Posted - 05/20/2008 :  10:49:13 AM
One lovely morning, Ben and Thomas were out golfing. Ben slices his ball deep into a wooded ravine. He grabs his 8-iron and proceeds down the embankment into the ravine in search of his ball.

Ben searches diligently throught the thick underbrush and suddenly he spots something shiny. As he gets closer, he realizes that the shiny object is in fact an 8-iron in the hands of a skeleton lying near an old golf ball.

Ben excitedly calls out to his golfing partner: "Hey Thomas, come here, I got big trouble down here."

Thomas comes running over to the edge of the ravine and calls out: "What's the matter Ben?"

Ben shouts back in a nervous voice: "Throw me my 7-iron! Looks like you can't get out of here with an 8-iron."
Carpet Muncher

1328 Posts

Posted - 05/20/2008 :  10:53:49 AM
To celebrate their 7th anniversary, a man and his wife spend the weekend at an exclusive golf resort. He is a pretty good golfer, but she only just started. When they head down to the golf course after a lavish lunch and a bottle of champagne, they notice a beautiful mansion a couple of hundred yards behind the first hole.

"Let's be extra careful, honey," the husband says, "If we damage that house over there, it'll cost us a fortune."

The wife nods, tees off and - bang! - sends the ball right through the window of the mansion.

"What the ****?," the husband says. "I told you to watch out for that house. Alright, let's go up there, apologize and see what the damage is."

They walk up to the house and knock on the door.

"Come on in," a voice in the house says.

The couple open the door and enter the foyer. The living room is a mess. There are pieces of glass all over the floor and a broken bottle near the window. A man sits on the couch.

When the couple enter the room, he gets up and says, "Are you the guys who just broke my window?"

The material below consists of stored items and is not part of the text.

theorem modeOfDigit_error_iff {k d : Nat} {e : Cause} :
    modeOfDigit k d = .error e ↔ 2 ≤ d ∧ e = .badMode k d := by
  match d with
  | 0 => simp [modeOfDigit]
  | 1 => simp [modeOfDigit]
  | d + 2 => simp [modeOfDigit, eq_comm]

theorem modeOfDigit_of_lt (k : Nat) {d : Nat} (h : d < 2) : ∃ m, modeOfDigit k d = .ok m :=
  match d, h with
  | 0, _ => ⟨.position, rfl⟩
  | 1, _ => ⟨.immediate, rfl⟩

theorem opcodeOfNumber_eq_some {n : Nat} {op : Opcode} (h : opcodeOfNumber n = some op) : n = op.number := by
  simpa [eq_comm] using List.find?_some h

theorem opcodeOfNumber_eq_none_iff {n : Nat} :
    opcodeOfNumber n = none ↔ n ∉ [1, 2, 3, 4, 5, 6, 7, 8, 99] := by
  simp only [opcodeOfNumber, List.find?_eq_none, decide_eq_true_eq]
  simp [opcodeTable, Opcode.number, eq_comm (b := n)]

theorem opcode_instr (op : Opcode) (m1 m2 m3 : Mode) : (op.instr m1 m2 m3).opcode = op := by
  cases op <;> rfl

theorem modes_instr (op : Opcode) (m1 m2 m3 : Mode) : (op.instr m1 m2 m3).modes = (m1, m2, m3) := by
  cases op <;> rfl

/-- A number that decodes is the encoding of its own digits: the checks of R59 leave no digit unread. -/
theorem eq_encodeDigits_of_decodeDigits {n : Nat} {i : Instr} (h : decodeDigits n = .ok i) :
    n = encodeDigits i.opcode.number i.modes.1.digit i.modes.2.1.digit i.modes.2.2.digit := by
  obtain ⟨m1, h1, h⟩ := except_bind_eq_ok.1 h
  obtain ⟨m2, h2, h⟩ := except_bind_eq_ok.1 h
  obtain ⟨m3, h3, h⟩ := except_bind_eq_ok.1 h
  rw [modeOfDigit_ok_iff, digit] at h1 h2 h3
  split at h
  · cases h
  · split at h
    · rename_i op hop
      cases h
      have hnumber := opcodeOfNumber_eq_some hop
      simp only [opcode_instr, modes_instr, encodeDigits]
      omega
    · cases h

/-- The decoder accepts these numbers and no others (R55, R57, R66). -/
def LegalDigits (n : Nat) : Prop :=
  digit 2 n < 2 ∧ digit 3 n < 2 ∧ digit 4 n < 2 ∧ n < 100000 ∧ n % 100 ∈ [1, 2, 3, 4, 5, 6, 7, 8, 99]

section
variable {n : Nat}

theorem decodeDigits_badMode1 (h1 : 2 ≤ digit 2 n) : decodeDigits n = .error (.badMode 1 (digit 2 n)) := by
  rw [decodeDigits, modeOfDigit_error_iff.2 ⟨h1, rfl⟩, except_error_bind]

theorem decodeDigits_badMode2 (h1 : digit 2 n < 2) (h2 : 2 ≤ digit 3 n) :
    decodeDigits n = .error (.badMode 2 (digit 3 n)) := by
  obtain ⟨m1, hm1⟩ := modeOfDigit_of_lt 1 h1
  rw [decodeDigits, hm1, except_ok_bind, modeOfDigit_error_iff.2 ⟨h2, rfl⟩, except_error_bind]

theorem decodeDigits_badMode3 (h1 : digit 2 n < 2) (h2 : digit 3 n < 2) (h3 : 2 ≤ digit 4 n) :
    decodeDigits n = .error (.badMode 3 (digit 4 n)) := by
  obtain ⟨m1, hm1⟩ := modeOfDigit_of_lt 1 h1
  obtain ⟨m2, hm2⟩ := modeOfDigit_of_lt 2 h2
  rw [decodeDigits, hm1, except_ok_bind, hm2, except_ok_bind, modeOfDigit_error_iff.2 ⟨h3, rfl⟩, except_error_bind]

variable (h1 : digit 2 n < 2) (h2 : digit 3 n < 2) (h3 : digit 4 n < 2)
include h1 h2 h3

theorem decodeDigits_extraDigits (h : 100000 ≤ n) : decodeDigits n = .error (.extraDigits (n / 100000)) := by
  obtain ⟨m1, hm1⟩ := modeOfDigit_of_lt 1 h1
  obtain ⟨m2, hm2⟩ := modeOfDigit_of_lt 2 h2
  obtain ⟨m3, hm3⟩ := modeOfDigit_of_lt 3 h3
  have hextra : n / 100000 ≠ 0 := by omega
  rw [decodeDigits, hm1, except_ok_bind, hm2, except_ok_bind, hm3, except_ok_bind, if_pos hextra]

theorem decodeDigits_badOpcode (h : n < 100000) (hop : n % 100 ∉ [1, 2, 3, 4, 5, 6, 7, 8, 99]) :
    decodeDigits n = .error (.badOpcode (n % 100)) := by
  obtain ⟨m1, hm1⟩ := modeOfDigit_of_lt 1 h1
  obtain ⟨m2, hm2⟩ := modeOfDigit_of_lt 2 h2
  obtain ⟨m3, hm3⟩ := modeOfDigit_of_lt 3 h3
  have hextra : ¬ n / 100000 ≠ 0 := by omega
  rw [decodeDigits, hm1, except_ok_bind, hm2, except_ok_bind, hm3, except_ok_bind, if_neg hextra,
    opcodeOfNumber_eq_none_iff.2 hop]

theorem decodeDigits_legal (h : n < 100000) (hop : n % 100 ∈ [1, 2, 3, 4, 5, 6, 7, 8, 99]) :
    ∃ i, decodeDigits n = .ok i := by
  obtain ⟨m1, hm1⟩ := modeOfDigit_of_lt 1 h1
  obtain ⟨m2, hm2⟩ := modeOfDigit_of_lt 2 h2
  obtain ⟨m3, hm3⟩ := modeOfDigit_of_lt 3 h3
  have hextra : ¬ n / 100000 ≠ 0 := by omega
  obtain ⟨op, hop⟩ : ∃ op, opcodeOfNumber (n % 100) = some op :=
    Option.ne_none_iff_exists'.1 fun hnone => opcodeOfNumber_eq_none_iff.1 hnone hop
  exact ⟨op.instr m1 m2 m3, by
    rw [decodeDigits, hm1, except_ok_bind, hm2, except_ok_bind, hm3, except_ok_bind, if_neg hextra, hop]⟩

end

theorem decodeDigits_ok_iff {n : Nat} : (∃ i, decodeDigits n = .ok i) ↔ LegalDigits n := by
  constructor
  · rintro ⟨i, hi⟩
    obtain ⟨hop, h1, h2, h3, hlt⟩ := encodeDigits_fields i.opcode.number_lt i.modes.1.digit_lt i.modes.2.1.digit_lt
      i.modes.2.2.digit_lt
    rw [← eq_encodeDigits_of_decodeDigits hi] at hop h1 h2 h3 hlt
    exact ⟨h1 ▸ Mode.digit_lt_two _, h2 ▸ Mode.digit_lt_two _, h3 ▸ Mode.digit_lt_two _, hlt,
      hop ▸ Opcode.number_mem _⟩
  · rintro ⟨h1, h2, h3, hlt, hop⟩
    exact decodeDigits_legal h1 h2 h3 hlt hop
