-- ==== Sys2Proof/Syntax.lean ====
section
/-!
DEFINITION. Sys2Proof/Syntax.lean: the commands of the module, one constructor of `Instr` for each row of the
operation table, with the operands each takes. A Gnor instruction carries the thread that executes it (0 to 127 a
lumen thread, 128 the Cirque core of R177) and its operand fields; a block command carries the requester that wrote
the command register (its operands stand in the block's key and data registers, R30); an event carries what the
outside party or the pin delivered with it.
-/

namespace Sys2Proof

/-- A hardware thread that executes Gnor instructions: 0 to 127 are core × 4 + thread (R104), 128 is Cirque (R177). -/
abbrev Tid := Fin 129

/-- The number of a general register g0 to g31 (R138). -/
abbrev GReg := BitVec 5

/-- The number of a wide register w0 to w7 (R139). -/
abbrev WReg := BitVec 3

/-- A 16-bit immediate, displacement or branch offset (R143). -/
abbrev Imm16 := BitVec 16

/-- A requester on the register bus (R36): 0 to 127 the lumen threads, 128 Cirque, 129 the vault, 130 Icefall,
131 the management host. -/
abbrev Req := Nat

/-- The head capability descriptor carried by CAP (R189). -/
structure CapDesc where
  model : Nat
  chainMaj : Nat
  chainMin : Nat
  fw : Nat
  bands : Nat
  phys : Nat
  pmax : Nat
  fwd : Nat
  serial : Nat
deriving DecidableEq, Repr

/-- How an uplink frame arrived: the head (port × 8 + position, R14), channel and slot it was heard in, its received
level in dBm, the source short address and sequence number of its MAC header (R197), when it began and ended on air, in
µs after the slot's start (R194), and the LQI of the RX frame (R184), which no rule uses. -/
structure RxInfo where
  head : Nat
  ch : Nat
  slot : Nat
  rssi : Int
  short : Nat
  seq : Nat
  start : Nat
  stop : Nat
  lqi : Nat
deriving DecidableEq, Repr

/-- A node's TETHER_DATA as a head heard it (R194, R220): its payload, and when it began and ended on air, in µs after the
slot's start. -/
structure TetherRx where
  data : List Byte
  start : Nat
  stop : Nat
deriving DecidableEq, Repr

/-- The payload of a REPORT (R484): an item is an endpoint index and its 40-bit VALUE. -/
structure Report where
  applied : Nat
  flags : Nat
  temp : Int
  survHead : Nat
  survRssi : Int
  ownRssi : Int
  items : List (Nat × Nat)
deriving DecidableEq, Repr

/-- The node capability descriptor carried by ASSOC_REQ (R210). -/
structure NodeCaps where
  macMaj : Nat
  macMin : Nat
  eui : Nat
  drift : Nat
  endpoints : Nat
  sleep : Nat
  period : Nat
  orphan : Nat
  phys : Nat
  fw : Nat
deriving DecidableEq, Repr

/-- What a pod sends on its DATA lane (R226): the 12-bit words, one per MCLK cycle and oldest first, and whether the pod reports
that it is clocked from port B. A stretch of network time has those words whose samples are stamped in it, which reach the
module 612.3 µs after it (R229). -/
structure PodWords where
  feeder : Nat
  words : List Nat
  portB : Bool
deriving DecidableEq, Repr

/-- What a pod has sent for 100 ms when it is found (R226, R228): the bits of its DATA lane, oldest first, and whether the
pod reports that it is clocked from port B. -/
structure PodLane where
  portB : Bool
  bits : List Bool
deriving DecidableEq, Repr

/-- A PTP message as it reached a port (R263, R267): its messageType, domainNumber, sequenceId and two-step flag, the
timestamp in its body and its correction in ns, the data set of the clock that sent it as one number, lower where the
default BMCA prefers it, its sourcePortIdentity and its requestingPortIdentity, and the transport that carried it: 0 Annex E,
1 Annex C, 2 Annex D. -/
structure PtpMsg where
  kind : Nat
  domain : Nat
  seq : Nat
  twoStep : Bool
  origin : Nat
  correction : Int
  source : Nat
  port : Nat
  requester : Nat
  annex : Nat
deriving DecidableEq, Repr

/-- An Ethernet frame as it reached a port (R278 to R281): its bytes from the destination address to the end of the
payload, and whether its check sequence failed. -/
structure EthFrame where
  bytes : List Byte
  badFcs : Bool
deriving DecidableEq, Repr

/-- What an NVMe drive reports of itself when it is found (R311, R312): its 4,096-byte blocks, whether it is dual-ported
(CMIC bit 0), its namespaces (1 is NSID 1 alone), the octets of an LBA as formatted, the I/O queue pairs it offers, and
whether it carries out every command of R311. -/
structure DriveId where
  blocks : Nat
  dual : Bool
  spaces : Nat
  lba : Nat
  queues : Nat
  commands : Bool
deriving DecidableEq, Repr

/-- The partner's heartbeat (R334). -/
structure Heartbeat where
  role : Nat
  hold : Bool
  mode : Nat
  maj : Nat
  min : Nat
  sent : Nat
  applied : Nat
  faultClass : Nat
  /-- How many faults the sender has recorded: what tells a further fault of the same class (R341; log entry 13). -/
  faults : Nat := 0
deriving DecidableEq, Repr

/-! ## Records that the state holds and the mirror carries (R335) -/

namespace Machine

/-- A delta-log entry (R72): endpoint, drives 0 to 3 packed as in a drive-plane entry, fade, OFF, LOCATE. -/
structure LogEntry where
  ep : Nat
  drives : Nat
  fade : Nat
  off : Bool
  locate : Bool
deriving DecidableEq, Repr

/-- A slot of the delta log: the frame it belongs to and its entries in ascending endpoint ID (R72). -/
structure LogSlot where
  frame : Nat
  entries : List LogEntry
deriving DecidableEq, Repr

/-- What Firn still has to deliver to a node, or has delivered and not yet landed (R69 to R73): the frame, its epoch,
whether it is a catch-up, whether it has landed, the first superframe it may go in, the entries with their INDEX, the
entries a part holds once a part has gone, the parts acknowledged, and the superframe in which each part last went. -/
structure Owed where
  frame : Nat
  epoch : Nat
  catchup : Bool
  landed : Bool
  first : Nat
  items : List (Nat × LogEntry)
  pc : Nat
  acks : NSet
  sent : List (Nat × Nat)
deriving DecidableEq, Repr

/-- An aborted commit until its epoch (R75): the nodes to which a part of it went and that have not confirmed, each with
the superframe in which its ABORT_NOTICE last went. -/
structure Aborted where
  frame : Nat
  epoch : Nat
  nodes : List (Nat × Option Nat)
deriving DecidableEq, Repr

"Um, yeah," the husband replies, "sorry about that."

"Not at all, it's me who has to thank you. I'm a genie and was trapped in that bottle for a thousand years. You've just released me. To show my gratitude, I'm allowed to grant each of you a wish. But - I'll require one favor in return."

"Really? That's great!" the husband says. "I want a million dollars a year for the rest of my life."

"No problem - that's the least I can do. And you, what do you want?" the genie asks, looking at the wife.

"I want a house in every country of the world," the wife says.

The genie smiles. "Consider it done."

"And what's this favor we must grant in return, genie?" the husband asks.

"Well, since I've been trapped in that stupid bottle for the last thousand years, I haven't had sex with a woman for a very long time. My wish is to sleep with your wife."

The husband scratches his head, looks at the wife and says, "Well, we did get a lot of money and all these houses, honey. So I guess I'm fine if it's alright with you."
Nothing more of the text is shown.